• Exercise goal
The response should be a precise copy of every entry.

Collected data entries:
══════

-- ==== Sys2Proof/Decode.lean ====
section
/-! DEFINITION. Requests (R50), the command word's fields (R52), decoding (R56 to R62) and encoding (R67). -/

namespace Sys2Proof

/-- One request: the command word and the four operand ports, sampled together (R50). -/
structure Request where
  cmd : CmdWord
  opa : Word
  opb : Word
  opc : Word
  opd : Word
  deriving DecidableEq, Repr

/-- The grounds of R61 on which a word is a reserved encoding. DESIGN CHOICE (log entry 11): where several
hold, the first in the order `zeroField`, `opcode`, `drawsAbsent`, `direction`, `bitCount` is named; every one
is refused as `ReservedEncoding`. -/
inductive Reserved where
  /-- `OP` is 0x0 or 0xC to 0xF. -/
  | opcode
  /-- `ZERO ≠ 0`. -/
  | zeroField
  /-- `DIR = 1` and `OP ≠ 0x6`. -/
  | direction
  /-- `N ≠ 0` and `OP` is neither 0x4 nor 0x6. -/
  | bitCount
  /-- `OP` is 0x9, 0xA or 0xB and `HAS_DRAWS = false` (R62). -/
  | drawsAbsent
  deriving DecidableEq, Repr

/-- `OP = CMD[3:0]` (R52). -/
def fieldOp (cmd : CmdWord) : BitVec 4 := cmd.extractLsb' 0 4

/-- `N = CMD[9:4]` (R52). -/
def fieldN (cmd : CmdWord) : BitCount := cmd.extractLsb' 4 6

/-- `DIR = CMD[10]` (R52, R57): 0 is Forward, 1 is Reverse. -/
def fieldDir (cmd : CmdWord) : BitVec 1 := cmd.extractLsb' 10 1

/-- `ZERO = CMD[15:11]` (R52). -/
def fieldZero (cmd : CmdWord) : BitVec 5 := cmd.extractLsb' 11 5

/-- A 32-bit operand is the low half of its port; the rest is ignored (R54). -/
def low32 (port : Word) : W32 := port.setWidth 32

/-- A 16-bit operand is the low 16 bits of its port; the rest is ignored (R54). -/
def low16 (port : Word) : W16 := port.setWidth 16

/-- A command in whose word `DIR` must be 0 (R61). -/
def forwardOnly (cmd : CmdWord) (i : Instr) : Except Reserved Instr :=
  if fieldDir cmd ≠ 0 then .error .direction else .ok i

/-- A command in whose word `DIR` and `N` must be 0 (R61). -/
def plain (cmd : CmdWord) (i : Instr) : Except Reserved Instr :=
  if fieldDir cmd ≠ 0 then .error .direction
  else if fieldN cmd ≠ 0 then .error .bitCount
  else .ok i

/-- A command of the optional family (R62). -/
def derivedDraw (p : Params) (cmd : CmdWord) (i : Instr) : Except Reserved Instr :=
  if p.hasDraws = false then .error .drawsAbsent else plain cmd i

/-- Decoding, total on every request (R60): the opcode map of R56 with the operand places of R53. -/
def decode (p : Params) (r : Request) : Except Reserved Instr :=
  if fieldZero r.cmd ≠ 0 then .error .zeroField
  else match (fieldOp r.cmd).toNat with
    | 0x1 => plain r.cmd (.seed r.opa)
    | 0x2 => plain r.cmd (.setst r.opa)
    | 0x3 => plain r.cmd .getst
    | 0x4 => forwardOnly r.cmd (.nextb (fieldN r.cmd))
    | 0x5 => plain r.cmd .nextl
    | 0x6 =>
      if fieldDir r.cmd = 0 then .ok (.stepF r.opa r.opb r.opc r.opd (fieldN r.cmd))
      else .ok (.stepR r.opa r.opb r.opc r.opd (fieldN r.cmd))
    | 0x7 => plain r.cmd (.popseed r.opa (low32 r.opb) (low32 r.opc))
    | 0x8 => plain r.cmd (.decseed r.opa (low16 r.opb) (low16 r.opc))
    | 0x9 => derivedDraw p r.cmd .nextf
    | 0xA => derivedDraw p r.cmd (.nextip (low32 r.opa))
    | 0xB => derivedDraw p r.cmd (.nexti (low32 r.opa))
    | _ => .error .opcode

/-- A command word from its fields, `ZERO` being zero (R52). -/
def commandWord (op : BitVec 4) (n : BitCount) (dir : BitVec 1) : CmdWord :=
  (0#5 ++ dir ++ n ++ op : BitVec 16)

/-- Encoding (R67): `N` and `DIR` filled for formats N and S, each operand on its port of R53, a narrow
operand in the low bits with zeros above, unused ports zero. -/
def encode : Instr → Request
  | .seed rawSeed => ⟨commandWord 0x1 0 0, rawSeed, 0, 0, 0⟩
  | .setst raw => ⟨commandWord 0x2 0 0, raw, 0, 0, 0⟩
  | .getst => ⟨commandWord 0x3 0 0, 0, 0, 0, 0⟩
  | .nextb n => ⟨commandWord 0x4 n 0, 0, 0, 0, 0⟩
  | .nextl => ⟨commandWord 0x5 0 0, 0, 0, 0, 0⟩
  | .stepF state multiplier increment mask bits =>
    ⟨commandWord 0x6 bits 0, state, multiplier, increment, mask⟩
  | .stepR state multiplier increment mask bits =>
    ⟨commandWord 0x6 bits 1, state, multiplier, increment, mask⟩
  | .popseed worldSeed x z => ⟨commandWord 0x7 0 0, worldSeed, x.setWidth 64, z.setWidth 64, 0⟩
  | .decseed seed index step =>
    ⟨commandWord 0x8 0 0, seed, index.setWidth 64, step.setWidth 64, 0⟩
  | .nextf => ⟨commandWord 0x9 0 0, 0, 0, 0, 0⟩
  | .nextip bound => ⟨commandWord 0xA 0 0, bound.setWidth 64, 0, 0, 0⟩
  | .nexti bound => ⟨commandWord 0xB 0 0, bound.setWidth 64, 0, 0, 0⟩

/-- The exact match and mask of each command, as R59 lists them. -/
def matchMask : Instr → CmdWord × CmdWord
  | .seed _ => (0x0001, 0xFFFF)
  | .setst _ => (0x0002, 0xFFFF)
  | .getst => (0x0003, 0xFFFF)
  | .nextb _ => (0x0004, 0xFC0F)
  | .nextl => (0x0005, 0xFFFF)
  | .stepF _ _ _ _ _ => (0x0006, 0xFC0F)
  | .stepR _ _ _ _ _ => (0x0406, 0xFC0F)
  | .popseed _ _ _ => (0x0007, 0xFFFF)
  | .decseed _ _ _ => (0x0008, 0xFFFF)
  | .nextf => (0x0009, 0xFFFF)
  | .nextip _ => (0x000A, 0xFFFF)
  | .nexti _ => (0x000B, 0xFFFF)

/-- The request whose bits, numbered from `CMD[0]` through `OPA`, `OPB`, `OPC` to `OPD[63]`, are the low
`nbits` bits of `w`, all others zero. DESIGN CHOICE (log entry 5): the ports have no order of bits among
them; the opcode table's numbering reaches only `CMD`. -/
def requestOfBits (nbits w : Nat) : Request :=
  let v := w % 2 ^ nbits
  { cmd := BitVec.ofNat 16 v
    opa := BitVec.ofNat 64 (v / 2 ^ 16)
    opb := BitVec.ofNat 64 (v / 2 ^ 80)
    opc := BitVec.ofNat 64 (v / 2 ^ 144)
    opd := BitVec.ofNat 64 (v / 2 ^ 208) }

/-- The command the decoder reads, on a block with the default parameters, from the table's bits `w`. -/
def decodeTableWord (nbits w : Nat) : Option Instr :=
  match decode Params.standard (requestOfBits nbits w) with
  | .ok i => some i
  | .error _ => none

end Sys2Proof
end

══════

• Solution to this problem
-- ==== Sys2Proof/Decode.lean ====
section
/-! DEFINITION. Requests (R50), the command word's fields (R52), decoding (R56 to R62) and encoding (R67). -/

namespace Sys2Proof

/-- One request: the command word and the four operand ports, sampled together (R50). -/
structure Request where
  cmd : CmdWord
  opa : Word
  opb : Word
  opc : Word
  opd : Word
  deriving DecidableEq, Repr

/-- The grounds of R61 on which a word is a reserved encoding. DESIGN CHOICE (log entry 11): where several
hold, the first in the order `zeroField`, `opcode`, `drawsAbsent`, `direction`, `bitCount` is named; every one
is refused as `ReservedEncoding`. -/
inductive Reserved where
  /-- `OP` is 0x0 or 0xC to 0xF. -/
  | opcode
  /-- `ZERO ≠ 0`. -/
  | zeroField
  /-- `DIR = 1` and `OP ≠ 0x6`. -/
  | direction
  /-- `N ≠ 0` and `OP` is neither 0x4 nor 0x6. -/
  | bitCount
  /-- `OP` is 0x9, 0xA or 0xB and `HAS_DRAWS = false` (R62). -/
  | drawsAbsent
  deriving DecidableEq, Repr

/-- `OP = CMD[3:0]` (R52). -/
def fieldOp (cmd : CmdWord) : BitVec 4 := cmd.extractLsb' 0 4

/-- `N = CMD[9:4]` (R52). -/
def fieldN (cmd : CmdWord) : BitCount := cmd.extractLsb' 4 6

/-- `DIR = CMD[10]` (R52, R57): 0 is Forward, 1 is Reverse. -/
def fieldDir (cmd : CmdWord) : BitVec 1 := cmd.extractLsb' 10 1

/-- `ZERO = CMD[15:11]` (R52). -/
def fieldZero (cmd : CmdWord) : BitVec 5 := cmd.extractLsb' 11 5

/-- A 32-bit operand is the low half of its port; the rest is ignored (R54). -/
def low32 (port : Word) : W32 := port.setWidth 32

/-- A 16-bit operand is the low 16 bits of its port; the rest is ignored (R54). -/
def low16 (port : Word) : W16 := port.setWidth 16

/-- A command in whose word `DIR` must be 0 (R61). -/
def forwardOnly (cmd : CmdWord) (i : Instr) : Except Reserved Instr :=
  if fieldDir cmd ≠ 0 then .error .direction else .ok i

/-- A command in whose word `DIR` and `N` must be 0 (R61). -/
def plain (cmd : CmdWord) (i : Instr) : Except Reserved Instr :=
  if fieldDir cmd ≠ 0 then .error .direction
  else if fieldN cmd ≠ 0 then .error .bitCount
  else .ok i

/-- A command of the optional family (R62). -/
def derivedDraw (p : Params) (cmd : CmdWord) (i : Instr) : Except Reserved Instr :=
  if p.hasDraws = false then .error .drawsAbsent else plain cmd i

/-- Decoding, total on every request (R60): the opcode map of R56 with the operand places of R53. -/
def decode (p : Params) (r : Request) : Except Reserved Instr :=
  if fieldZero r.cmd ≠ 0 then .error .zeroField
  else match (fieldOp r.cmd).toNat with
    | 0x1 => plain r.cmd (.seed r.opa)
    | 0x2 => plain r.cmd (.setst r.opa)
    | 0x3 => plain r.cmd .getst
    | 0x4 => forwardOnly r.cmd (.nextb (fieldN r.cmd))
    | 0x5 => plain r.cmd .nextl
    | 0x6 =>
      if fieldDir r.cmd = 0 then .ok (.stepF r.opa r.opb r.opc r.opd (fieldN r.cmd))
      else .ok (.stepR r.opa r.opb r.opc r.opd (fieldN r.cmd))
    | 0x7 => plain r.cmd (.popseed r.opa (low32 r.opb) (low32 r.opc))
    | 0x8 => plain r.cmd (.decseed r.opa (low16 r.opb) (low16 r.opc))
    | 0x9 => derivedDraw p r.cmd .nextf
    | 0xA => derivedDraw p r.cmd (.nextip (low32 r.opa))
    | 0xB => derivedDraw p r.cmd (.nexti (low32 r.opa))
    | _ => .error .opcode

/-- A command word from its fields, `ZERO` being zero (R52). -/
def commandWord (op : BitVec 4) (n : BitCount) (dir : BitVec 1) : CmdWord :=
  (0#5 ++ dir ++ n ++ op : BitVec 16)

/-- Encoding (R67): `N` and `DIR` filled for formats N and S, each operand on its port of R53, a narrow
operand in the low bits with zeros above, unused ports zero. -/
def encode : Instr → Request
  | .seed rawSeed => ⟨commandWord 0x1 0 0, rawSeed, 0, 0, 0⟩
  | .setst raw => ⟨commandWord 0x2 0 0, raw, 0, 0, 0⟩
  | .getst => ⟨commandWord 0x3 0 0, 0, 0, 0, 0⟩
  | .nextb n => ⟨commandWord 0x4 n 0, 0, 0, 0, 0⟩
  | .nextl => ⟨commandWord 0x5 0 0, 0, 0, 0, 0⟩
  | .stepF state multiplier increment mask bits =>
    ⟨commandWord 0x6 bits 0, state, multiplier, increment, mask⟩
  | .stepR state multiplier increment mask bits =>
    ⟨commandWord 0x6 bits 1, state, multiplier, increment, mask⟩
  | .popseed worldSeed x z => ⟨commandWord 0x7 0 0, worldSeed, x.setWidth 64, z.setWidth 64, 0⟩
  | .decseed seed index step =>
    ⟨commandWord 0x8 0 0, seed, index.setWidth 64, step.setWidth 64, 0⟩
  | .nextf => ⟨commandWord 0x9 0 0, 0, 0, 0, 0⟩
  | .nextip bound => ⟨commandWord 0xA 0 0, bound.setWidth 64, 0, 0, 0⟩
  | .nexti bound => ⟨commandWord 0xB 0 0, bound.setWidth 64, 0, 0, 0⟩

/-- The exact match and mask of each command, as R59 lists them. -/
def matchMask : Instr → CmdWord × CmdWord
  | .seed _ => (0x0001, 0xFFFF)
  | .setst _ => (0x0002, 0xFFFF)
  | .getst => (0x0003, 0xFFFF)
  | .nextb _ => (0x0004, 0xFC0F)
  | .nextl => (0x0005, 0xFFFF)
  | .stepF _ _ _ _ _ => (0x0006, 0xFC0F)
  | .stepR _ _ _ _ _ => (0x0406, 0xFC0F)
  | .popseed _ _ _ => (0x0007, 0xFFFF)
  | .decseed _ _ _ => (0x0008, 0xFFFF)
  | .nextf => (0x0009, 0xFFFF)
  | .nextip _ => (0x000A, 0xFFFF)
  | .nexti _ => (0x000B, 0xFFFF)

/-- The request whose bits, numbered from `CMD[0]` through `OPA`, `OPB`, `OPC` to `OPD[63]`, are the low
`nbits` bits of `w`, all others zero. DESIGN CHOICE (log entry 5): the ports have no order of bits among
them; the opcode table's numbering reaches only `CMD`. -/
def requestOfBits (nbits w : Nat) : Request :=
  let v := w % 2 ^ nbits
  { cmd := BitVec.ofNat 16 v
    opa := BitVec.ofNat 64 (v / 2 ^ 16)
    opb := BitVec.ofNat 64 (v / 2 ^ 80)
    opc := BitVec.ofNat 64 (v / 2 ^ 144)
    opd := BitVec.ofNat 64 (v / 2 ^ 208) }

/-- The command the decoder reads, on a block with the default parameters, from the table's bits `w`. -/
def decodeTableWord (nbits w : Nat) : Option Instr :=
  match decode Params.standard (requestOfBits nbits w) with
  | .ok i => some i
  | .error _ => none

end Sys2Proof
end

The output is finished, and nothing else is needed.